Quotulatiousness

August 11, 2016

Debunking myths from the Muslim occupation of Al-Andalus

Filed under: Europe, History, Religion — Tags: , , , — Nicholas @ 02:00

Recently returned from a trip to her native Portugal, Sarah Hoyt explains why the stories of Muslim-occupied Iberia being a wonderfully tolerant and humane place are not likely to have been true:

I’ve been reading a debunking of the myths of the “Convivencia” paradise that Al Andalus and generally Islamic Hispania is supposed to have been.

It’s not exactly a shock to me. First of all, my preferred reading, as soon as I could read, was history, most of it written in the early 20th century, and a lot of it local histories or histories of regions of Portugal and Spain. I won’t say that the authors universally rejected the myth of Islam as a civilizing/science-bearing force. I will say that when they applied it (in elementary school we were forced to memorize the improvements the Arabs brought to the peninsula — we did that with each invader, and boy did the area get invaded — almonds, pillows (al-mofadas), the sort of fountains that spout by themselves (you build them by making the water gravity fed from above where you want it to spout. I’m explaining very badly, but I am still not fully sleep recovered, and there’s a hole where the name for the fountains should be, orange trees. There might be something about the way oxen were yoked, but I doubt it. Oh, yeah, the way we write our numbers.) it left me curiously unconvinced.

It was little things, you see, having actually been born/grown up in one of the areas/near the area where this supposed paradise existed. Yeah, sure, the North of Portugal got off lightly. We were freed fairly early on (we were a crusade land and were freed mostly by French crusaders, one of whom, having married a daughter of the king of Castille became father to our first king.)

More specifically, though there are no specific histories of the village (duh) I heard more than once from people I trusted, that we were the sort of place that got by with one or two Berber supervisors, and local toadies… er, I mean functionaries.

But Portugal is a small place, and I went to other places. And there are things…

In a truly multicultural society, with REAL religious tolerance, the local church wouldn’t have been commandeered as a mosque (apparently this was a standard humiliation technique for captive populations.) It was returned to use as a church, and has been such for centuries now, the interior having been ALMOST completely scrubbed clean of arabesque decorations. ALMOST. Why almost, you ask? The wall near the door, around the door, where you can’t avoid seeing them as you leave, was left “decorated.” It was left so that people would never forget.

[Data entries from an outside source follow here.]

-- ==== Sys2Proof/Machine/Image.lean ====
section
/-!
DEFINITION. The image loader (spec 03 R128 to R134, spec 18 R559) and its commands.
-/
namespace Sys2Proof.Machine

/-- Change the loader. -/
def State.onLoad (s : State) (f : Loader → Loader) : State := { s with load := f s.load }

/-- The load ends with a code after a step: HST_LOAD_STATUS and LOAD_END (R559). -/
def endLoad (s : State) (code step : Nat) : State :=
  let s := setFs s [(fHST_LOAD_STATUS_CODE, code), (fHST_LOAD_STATUS_STEP, step), (fHST_LOAD_STATUS_STATE, 2)]
  setLeaf (s.onLoad fun l => { l with targets := [], run := none }) 11 0

/-! ### Step 1 -/

/-- The entries of a TASKS section of `b`. -/
def taskEntries (b : List Byte) : List (List Byte) := (List.range (b.length / 32)).map fun i => slice b (32 * i) 32

/-- The header and the section table of the image at `base`, with the first bad unit met. -/
def readHead (s : State) (base size : Nat) : List Byte × List Byte × Option Nat × State :=
  let h := memRead s base 128
  let o := leAt h.data 16 8
  let n := leAt h.data 12 4
  if h.bad.isSome ∨ 4096 < n ∨ size < o + 32 * n then (h.data, [], h.bad, h.s)
  else
    let t := memRead h.s (base + o) (32 * n)
    (h.data, t.data, t.bad, t.s)

/-- The contents of a section in the image as it was read. -/
def Sec.data (img : List Byte) (x : Sec) : List Byte := slice img x.off x.size

/-- The sections of a type, in table order. -/
def secsOf (l : List Sec) (t : Nat) : List Sec := l.filter fun x => x.typ == t

/-- Targeted tiles (R126): the TILES ranges, and the tiles that the TASKS entries name. -/
def targetsOf (img : List Byte) (l : List Sec) : List Nat :=
  (((l.filter Sec.onTiles).flatMap Sec.tileList) ++
    (secsOf l 6).flatMap fun x => (taskEntries (x.data img)).map fun b => leAt b 0 2).eraseDups

/-- A ring of DB_LOAD (R559): step 1, and the tiles that START must leave alone. -/
def execDbLoad (s : State) : Host.Outcome State Fault Refusal :=
  .next (if !baseUp s then s
    else if getF s fHST_LOAD_STATUS_STATE = 1 then setLeaf s 11 2
    else if bitF s fPKG_STATUS_LIMITED then endLoad s 7 3
    else if stage s ≠ 6 then endLoad s 5 0
    else
      let off := getF s fHST_LOAD_OFF_OFFSET
      let size := getF s fHST_LOAD_SIZE_SIZE
      let base := stageBase s + off
      let s := setFs s [(fHST_LOAD_STATUS_STATE, 1), (fHST_LOAD_STATUS_STEP, 1), (fHST_LOAD_STATUS_CODE, 0)]
      if off % 4096 ≠ 0 ∨ 2 ^ 36 < off + size ∨ size < 128 then endLoad s 2 1
      else
        let (h, t, bad, s) := readHead s base size
        match bad, stepOne size h t with
        | none, some l =>
          let names := (secsOf l 6).flatMap fun x => (taskEntries (memBytes s (base + x.off) x.size)).map fun b => leAt b 0 2
          setF (s.onLoad fun q => { q with
            targets := (((l.filter Sec.onTiles).flatMap Sec.tileList) ++ names).eraseDups
            run := some ⟨base, size, 2, h, [], false, 0⟩ }) fHST_LOAD_STATUS_STEP 2
        | _, _ => endLoad s 2 1)

/-! ### Steps 2 to 5 -/

/-- The effective feature word at an image load (R123). -/
def loadFeatures (s : State) : Nat :=
  featAnd s fun d => dieUp s d || (dieState s d != dABSENT && bitF s (fPKG_DIE_CTL_JOIN d))

/-- The features that step 3 asks for: DETERM is bit 8, and the reference personality needs test mode. -/
def featuresOk (s : State) (w : Nat) (h : List Byte) : Bool :=
  let need := leAt h 0x20 8
  let flags := leAt h 0x30 4
  need &&& w == need && (!bit flags 1 || s.pm.pins.test) && (!bit flags 0 || bit w 8)

/-- A TASKS entry under R131 and R134; `data` lists the TILE_DATA ranges of a tile. -/
def taskOk (data : Nat → List (Nat × Nat)) (b : List Byte) : Bool :=
  let t := leAt b 0 2
  let base := leAt b 4 4
  let size := leAt b 8 4
  let entry := leAt b 0xC 4
  decide (t < 256) && decide (leAt b 2 2 < 2) && base % 4096 == 0 && size % 4096 == 0 && decide (4096 ≤ size) && decide (size ≤ 0x40000) &&
  decide (base + size ≤ ocSize) && entry % 8 == 0 && decide (entry < size) && (data t).all fun r => !rangesMeet base size r.1 r.2

/-- The destination checks of step 4 on one section. -/
def secOk (s : State) (base size : Nat) (img : List Byte) (data : Nat → List (Nat × Nat)) (x : Sec) : Bool :=
  match x.typ with
  | 1 => x.dest % 4096 == 0 && decide (x.dest + x.size ≤ ocSize)
  | 2 => x.dest % 8 == 0 && decide (x.dest + x.size ≤ ocSize)
  | 3 => x.dest % 64 == 0 && mappedRange x.dest x.size && !rangesMeet x.dest x.size base size
  | 4 => x.dest % 64 == 0 && mappedRange x.dest x.size && !rangesMeet x.dest x.size base size
  | 5 => x.size % 8 == 0 && (List.range (x.size / 8)).all fun i => present s (leAt (x.data img) (8 * i) 8)
  | 6 => x.size % 32 == 0 &&
    (let l := taskEntries (x.data img)
     l.all (taskOk data) && noRepeat (l.map fun b => leAt b 0 2))
  | _ => true

/-- The contents of the section of a type, where the image has it. -/
def sectionOf (img : List Byte) (l : List Sec) (t : Nat) : Option (List Byte) := (secsOf l t).head?.map (Sec.data img)

/-- Steps 3 to 5: the code and the step of a failure. -/
def loadCheck (s : State) (base size : Nat) (img : List Byte) (l : List Sec) : Option (Nat × Nat) :=
  let data (t : Nat) : List (Nat × Nat) := ((secsOf l 2).filter fun x => x.tileList.contains t).map fun x => (x.dest, x.size)
  if !featuresOk s (loadFeatures s) img then some (3, 3)
  else if !l.all (secOk s base size img data) then some (4, 4)
  else if (match sectionOf img l 7 with | some b => (mapFrom s b).isNone | none => false) then some (8, 4)
  else if (match sectionOf img l 8, sectionOf img l 9 with | some a, some b => (groupsFrom a b).isNone | _, _ => false) then some (9, 4)
  else if (match sectionOf img l 10 with | some b => (phSecFrom { s with load := { s.load with feat := some (loadFeatures s) } } b).isNone | none => false) then
    some (10, 4)
  else if (targetsOf img l).any fun t => !(tileState s t == .idle || tileState s t == .halted || tileState s t == .aborted) then some (5, 5)
  else none

/-- The image with its DIGEST field zero, over which DIGEST is computed (R128). -/
def digestInput (img : List Byte) : List Byte := img.take 0x40 ++ List.replicate 48 0 ++ img.drop 0x70

/-- The SHA-384 of step 2 is done; steps 3 to 5 follow. -/
def execImageDigestDone (s : State) : Host.Outcome State Fault Refusal :=
  .next (match s.load.run with
    | none => s
    | some w =>
      if w.next ≠ 2 then s
      else
        let r := memRead s w.base w.size
        if r.bad.isSome ∨ sha384 (digestInput r.data) ≠ slice r.data 0x40 48 then endLoad r.s 2 2
        else
          let s := r.s
          match stepOne w.size r.data (slice r.data (leAt r.data 16 8) (32 * leAt r.data 12 4)) with
          | none => endLoad s 2 1
          | some l =>
            match loadCheck s w.base w.size r.data l with
            | some (code, step) => endLoad s code step
            | none =>
              let f := loadFeatures s
              setF (s.onLoad fun q => { q with
                feat := some f, targets := targetsOf r.data l
                run := some { w with next := 6, head := r.data.take 128, map := (secsOf l 7).length == 1 } }) fHST_LOAD_STATUS_STEP 6)

/-! ### Steps 6 and 7 -/

/-- The writes of a section's contents: to the operand caches, or to memory. -/
def putSection (s : State) (x : Sec) (b : List Byte) : State :=
  if x.onTiles then x.tileList.foldl (fun s t => doWrites s t 0 [⟨true, x.dest, b⟩]) s
  else if x.typ = 3 then memWrite s x.dest b
  else if x.typ = 4 then memZero s x.dest x.size
  else s

/-- An uncorrectable error while a section is copied: its destination is undefined at 64-byte granularity. -/
def spoilSection (s : State) (x : Sec) (b : List Byte) : State :=
  if x.onTiles then x.tileList.foldl (fun s t => mixture s t 0 [⟨true, x.dest, b⟩]) s
  else if x.typ = 3 then mixture s 0 0 [⟨false, x.dest, b⟩]
  else s

/-- A TASKS entry goes to the TILE_START registers of its tile (R131). -/
def putTask (s : State) (b : List Byte) : State :=
  let t := leAt b 0 2
  setFs s [(fTILE_START_WIN_BASE t, leAt b 4 4 / 4096), (fTILE_START_WIN_SIZE t, leAt b 8 4 / 4096), (fTILE_START_ENTRY_ENTRY t, leAt b 0xC 4),
    (fTILE_START_ARG0_ARG t, leAt b 0x10 8), (fTILE_START_ARG1_ARG t, leAt b 0x18 8)]

/-- Entries of a later section replace those of an earlier one. -/
def addTasks (old new : List (List Byte)) : List (List Byte) :=
  old.filter (fun b => !(new.map fun c => leAt c 0 2).contains (leAt b 0 2)) ++ new

/-- A section writes to a tile of a die that is not UP: the load ends with IMAGE_PARTIAL (R499). -/
def writesDown (s : State) (x : Sec) (b : List Byte) : Bool :=
  let down (t : Nat) : Bool := !dieUp s (dieOf t)
  if x.onTiles then x.tileList.any down else x.typ == 6 && (taskEntries b).any fun e => down (leAt e 0 2)

/-- Step 6 over the sections in table order: the tasks so far, and whether every section has landed. -/
def copySections (base : Nat) : List Sec → List (List Byte) → State → List (List Byte) × Bool × State
  | [], tasks, s => (tasks, true, s)
  | x :: rest, tasks, s =>
    let r := if x.typ = 1 ∨ x.typ = 2 ∨ x.typ = 3 ∨ x.typ = 6 then memRead s (base + x.off) x.size
      else ⟨[], none, s⟩
    if r.bad.isSome then (tasks, false, spoilSection r.s x r.data)
    else if writesDown r.s x r.data then (tasks, false, r.s)
    else if x.typ = 6 then
      copySections base rest (addTasks tasks (taskEntries r.data)) ((taskEntries r.data).foldl putTask r.s)
    else copySections base rest tasks (putSection r.s x r.data)

/-- Read the section of a type again for its owner: none where the image has none; the flag says that a unit was bad. -/
def ownerRead (s : State) (base : Nat) (l : List Sec) (t : Nat) : Option (List Byte) × Bool × State :=
  match (secsOf l t).head? with
  | none => (none, false, s)
  | some x =>
    let r := memRead s (base + x.off) x.size
    (some r.data, r.bad.isSome, r.s)

/-- MAP_TABLES goes to its owner. -/
def handMap (s : State) (base : Nat) (l : List Sec) : Bool × State :=
  let r := ownerRead s base l 7
  if r.2.1 then (false, r.2.2)
  else match r.1.bind (mapFrom r.2.2) with
    | some m => (true, takeMap r.2.2 m)
    | none => (true, r.2.2)

/-- GROUPS with SCHEDULES go to theirs, and the power tables are built (R333). -/
def handGroups (s : State) (base : Nat) (l : List Sec) : Bool × State :=
  let a := ownerRead s base l 8
  let b := ownerRead a.2.2 base l 9
  if a.2.1 || b.2.1 then (false, b.2.2)
  else match a.1, b.1 with
    | some gs, some sch =>
      match groupsFrom gs sch with
      | some g => (true, g.tables.foldl buildPower (takeGroups b.2.2 g))
      | none => (true, b.2.2)
    | _, _ => (true, b.2.2)

/-- PIGEONHOLES go to theirs. -/
def handPhs (s : State) (base : Nat) (l : List Sec) : Bool × State :=
  let r := ownerRead s base l 10
  if r.2.1 then (false, r.2.2)
  else match r.1.bind (phSecFrom r.2.2) with
    | some m => (true, takePhs r.2.2 m)
    | none => (true, r.2.2)

/-- Step 7 in the order of R132; an owner behind a bad section keeps its earlier configuration. -/
def handOver (s : State) (base : Nat) (l : List Sec) : Bool × State :=
  let m := handMap s base l
  if !m.1 then m
  else
    let g := handGroups m.2 base l
    if !g.1 then g else handPhs g.2 base l

/-- Copying ends, and the sections go to their owners. -/
def execImageCopyDone (s : State) : Host.Outcome State Fault Refusal :=
  .next (match s.load.run with
    | none => s
    | some w =>
      if w.next ≠ 6 then s
      else
        let tab := memBytes s (w.base + leAt w.head 16 8) (32 * leAt w.head 12 4)
        match stepOne w.size w.head tab with
        | none => endLoad s 6 6
        | some l =>
          let (tasks, ok, s) := copySections w.base l [] s
          if !ok then endLoad s 6 6
          else
            let (ok, s) := handOver s w.base l
            if !ok then endLoad s 6 7
            else setF (s.onLoad fun q => { q with run := some { w with next := 7, tasks := tasks } }) fHST_LOAD_STATUS_STEP 7)

/-! ### Steps 8 and 9 -/

/-- The redraw and the tables are complete: step 8, and T_s 10 µs later. RDSYS JOB_ID returns the image's JOB_ID from here on
(DESIGN CHOICE: R128 names no instant; assumption log 27). -/
def execImageTakeoverDone (s : State) : Host.Outcome State Fault Refusal :=
  .next (match s.load.run with
    | none => s
    | some w =>
      if w.next ≠ 7 ∨ s.fab.redraw.isSome then s
      else
        let s := setFs s [(fHST_LOAD_STATUS_SPLIT, leAt w.head 0x34 1), (fHST_LOAD_STATUS_STEP, 8),
          (fCMP_MODE_DETERM, (bit (leAt w.head 0x30 4) 0).toNat)]
        let s := s.onPm fun p => { p with splitDue := true }
        s.onLoad fun q => { q with jobId := leAt w.head 0x28 8, run := some { w with next := 9, ts := s.now + 10000 } })

/-- Start the task of a TASKS entry with TFLAGS[0]. -/
def startEntry (s : State) (b : List Byte) : State :=
  let t := leAt b 0 2
  if !bit (leAt b 2 2) 0 ∨ !dieUp s (dieOf t) then s
  else wakeForStart (startTask s t (leAt b 4 4) (leAt b 8 4) (leAt b 0xC 4) (leAt b 0x10 8) (leAt b 0x18 8) (startReason s false)) t

/-- At T_s every start-at-load task begins, phase 0 begins with a new MAP_TABLES, and the load ends with IMAGE_OK (R133, R209). -/
def execLoadTaskStart (s : State) : Host.Outcome State Fault Refusal :=
  .next (match s.load.run with
    | none => s
    | some w =>
      if w.next ≠ 9 ∨ s.now < w.ts then s
      else
        let s := s.onLoad fun q => { q with refpers := bit (leAt w.head 0x30 4) 1, lastOk := some (slice w.head 0x40 48, leAt w.head 0x28 8) }
        let s := w.tasks.foldl startEntry s
        let s := if w.map then setF s (fCMP_PHASE_START_START 0) w.ts else s
        endLoad s 1 9)

end Sys2Proof.Machine
end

Then there are churches that were pulled down by the Muslim invaders, and into which people were buried through all the years of occupation. It was the only consecrated ground around, you see. The poor bastards weren’t allowed to have their own religious cemeteries/bury their dead in peace. Oh, and this was often in areas that were considered solid Muslim (this ties in to something else later on, so stay tuned.)

But there is more than that. I never BOUGHT the idea that Muslims were kind and gentle overlords for a more bone-deep reason.

Look, people with ancient cultures all in the same place REMEMBER. They remember in ways that no academic gaslighting, no professorial assurances to the contrary can erase. For instance, do you know how you can tell which Roman emperors were considered decent by the local people? They give their names to their kids. Still. Trajan, for instance. And then there are the bad ones, that are also still remembered, but whose names are given to dogs (Nero.) And then there are the unspeakable ones. Neither child nor dog is named Caligula.

Well, in the local area, you find some kids named Ibrahim (though that is a bit confusing since local custom does weird things to spelling) but NONE named Mohammed. (This might be different now, since the Conquista II — this time we pretend to be innofensive — is in progress.) But back then there were no Moes around.

And that is plain weird in a place that has forgotten nothing. (Seriously, there are still people around named after Roman gods, because the name runs in the family. And Greek Heroes. And Carthaginian heroes, too. My brother went to school with Hannibal, Hasdrubal, and a bunch of Roman historical names — I want to say Cipius, but I’m probably wrong.)